EXERCISE OBJECTIVE: Where the word "with" occurs in a line of the data, return the whole line.

ENTRIES SHOWN:
-- ==== Sys2Proof/Machine/StateFab.lean ====
section
/-!
DEFINITION. State of the fabric beside its registers: links, flows, the map, the time exchange.
-/

namespace Sys2Proof.Machine

/-- A fabric port (R417 to R422, R434, R440, R456 to R458). Credits are counted as returned and used; what a link starts with
is Config.fabricCredits. -/
structure FabPort where
  /-- It has been UP or was told to retrain: it trains under a Ladle grant (R421). -/
  retrain : Bool := false
  /-- LSEQ of the next frame sent, frames not yet acknowledged, LSEQ expected next, a NAK sent for it. -/
  txSeq : Nat := 0
  unacked : List (Nat × FabFrame) := []
  rxSeq : Nat := 0
  /-- Frames that wait for a credit or for the link, oldest first. -/
  out : List FabFrame := []
  used : Vector Nat 5 := Vector.replicate 5 0
  back : Vector Nat 5 := Vector.replicate 5 0
  /-- Data frames sent since the last management frame while one waited (R435). -/
  turn : Nat := 0
  /-- When a down lane is next retried (R420). -/
  laneRetry : Option Nat := none
  /-- The peer asked for SLEEP or DEEP (R456, R457), and this node did. -/
  peerAsks : Nat := 0
  weAsk : Nat := 0
  beaconNext : Option Nat := none
  beaconEnd : Nat := 0
  deriving DecidableEq, Repr

/-- A descriptor that FAB is sending (R452): slot, kind, destination, frames not yet acknowledged with their flow sequence
numbers, when they were sent, resends made. -/
structure TxDesc where
  slot : Nat
  kind : Nat
  dest : Nat
  frames : List FabFrame
  sentAt : Nat
  tries : Nat := 0
  deriving DecidableEq, Repr

/-- A node of the map (R426): its TOPO and when it came. -/
structure MapNode where
  topo : Topo
  at' : Nat
  deriving DecidableEq, Repr

/-- FAB and LC's fabric work. -/
structure FabSt where
  ports : Vector FabPort 3 := Vector.replicate 3 {}
  /-- Next SEQ to each destination, and destinations whose next frame carries FLOW_START (R438). -/
  txFlows : List (Nat × Nat) := []
  flowStart : List Nat := []
  /-- SEQ accepted next from each source. -/
  rxFlows : List (Nat × Nat) := []
  /-- Broadcast windows: source and plane, highest SEQ, mask of the 64 below and at it (R432). -/
  bcast : List (Nat × Nat × Nat) := []
  bcastSeq : Vector Nat 3 := Vector.replicate 3 0
  tx : Option TxDesc := none
  /-- An item being assembled in the inbox: its source and the bytes so far (R453). -/
  items : List (Nat × List Nat) := []
  /-- Bulk transfers in progress: source, XFER, bytes received, bad (R454). -/
  bulks : List (Nat × Nat × Nat × Bool) := []
  map : List MapNode := []
  mapChanged : Bool := false
  /-- First direction to each ring position, as LC last wrote it: 1 FE, 2 FW (R431). -/
  dirs : List Nat := []
  topoSeq : Nat := 0
  topoAt : Nat := 0
  topoDue : Bool := false
  topoSent : List Nat := []
  /-- The time exchange in progress: TSEQ, t1 in 1/64 ns (R446); when it began; exchanges in tolerance (R447). -/
  tseq : Nat := 0
  t1 : Option Nat := none
  exchangedAt : Nat := 0
  good : Nat := 0
  /-- CTLE setting and transmit preset of each lane of each port (R683, R687). -/
  ctle : Vector (Vector Nat 2) 3 := Vector.replicate 3 (Vector.replicate 2 0)
  preset : Vector (Vector Nat 2) 3 := Vector.replicate 3 (Vector.replicate 2 0)
  everLocked : Bool := false
  deriving DecidableEq, Repr

end Sys2Proof.Machine
end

WRITTEN RESPONSE:
/-- A fabric port (R417 to R422, R434, R440, R456 to R458). Credits are counted as returned and used; what a link starts with
/-- A descriptor that FAB is sending (R452): slot, kind, destination, frames not yet acknowledged with their flow sequence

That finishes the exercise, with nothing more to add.